According to a report by Hoyes, Michalos & Associates Inc., thirty per cent of personal insolvencies filed in 2013 and 2014 were by debtors 50 years of age or older. Further, the most heavily indebted group was over age 60 and reported an increasing amount of credit card debt.
Another report, published last year by the Vanier Institute of the Family, found that older Canadians are carrying more debt into retirement. The statistics are unappealing to those looking forward to retirement with the hope that a pot of money awaits them on the other side. A drop in income, income tax bills due to pension withdrawals, and expectations to assist both parents and children can create the perfect storm. A secondary factor is that payday loan companies will facilitate loans to seniors by lending against pension income. This likely explains why a growing number of seniors owed payday loans.
The Hoyes, Michalos & Associates Inc. report further found that unexpected life events are generally the trigger for filing for bankruptcy. Such an event could be a loss in employment, an illness or a relationship breakdown. These events often bring with them a shift in one’s lifestyle as well as financial situation.

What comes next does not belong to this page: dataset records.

-- ==== Sys2Proof/Machine/Pseudo.lean ====
section
/-! DEFINITION. The pseudo-instructions of the assembler (spec/30_encoding.md R118): each expands to command words. -/

namespace Sys2Proof.Machine

/-- The pseudo-instructions of R118. -/
inductive Pseudo where
  | txbLoad (bytes : List Byte)
  | put32 (v : BitVec 32)
  | put16 (v : BitVec 16)
  | send (opc : Opcode) (p1 p2 dst : Byte)
  | sendLong (opc : Opcode) (base : Byte) (bytes : List Byte)
  | transact (opc : Opcode) (p1 p2 dst : Byte) (eopc : Opcode) (esrc : Byte)
  deriving DecidableEq, Repr

/-- `TXB_LOAD` (R118). -/
def expandLoad (bytes : List Byte) : List Instr := .txbClear :: bytes.map .txbPush

/-- The expansion of a pseudo-instruction (R118). -/
def Pseudo.expand : Pseudo → List Instr
  | .txbLoad bytes => expandLoad bytes
  | .put32 v =>
    [.txbPush (v.extractLsb' 0 8), .txbPush (v.extractLsb' 8 8), .txbPush (v.extractLsb' 16 8),
     .txbPush (v.extractLsb' 24 8)]
  | .put16 v => [.txbPush (v.extractLsb' 0 8), .txbPush (v.extractLsb' 8 8)]
  | .send opc p1 p2 dst => [.txbClear, .write opc p1 p2 dst]
  | .sendLong opc base bytes =>
    expandLoad bytes ++ [.write opc (BitVec.ofNat 8 bytes.length) 0x00 (replyAddr base)]
  | .transact opc p1 p2 dst eopc esrc => [.write opc p1 p2 dst, .read eopc esrc false]

/-- Which lines the assembler takes. R118 asks one thing, that the destination of `SEND` is short (`dst[7]` = 0). A
`TXB_LOAD` of any length is taken, its expansion as R118 gives it: of more than 255 bytes, the push of the 256th raises
`TX_OVERFLOW` when it runs (R214). The two conditions on `SEND_LONG` are the model's, for R118 states none: at most 255
bytes, because the count has to fit the byte `P1` (R113), and a base address below 0x80 (R106). DESIGN CHOICE, log 21. -/
def Pseudo.legal : Pseudo → Bool
  | .txbLoad _ => true
  | .put32 _ => true
  | .put16 _ => true
  | .send _ _ _ dst => !dst.getLsbD payloadBit
  | .sendLong _ base bytes => decide (bytes.length ≤ maxPayload) && !base.getLsbD payloadBit
  | .transact _ _ _ _ _ _ => true

end Sys2Proof.Machine
end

Financial literacy and discussing finances with family is also helpful. Openness between family members when it comes to income and expenses may help seniors make more responsible financial decisions.
Bankruptcy triggering events should also encourage people to consider or re-consider their estate plans. Mechanisms to ensure the plan is executed and runs smoothly mirror mechanisms dealing with the prevention of individual bankruptcy. Knowledge, education, communication and professional advice are also recommended in dealing with these situations.
Thank you for reading.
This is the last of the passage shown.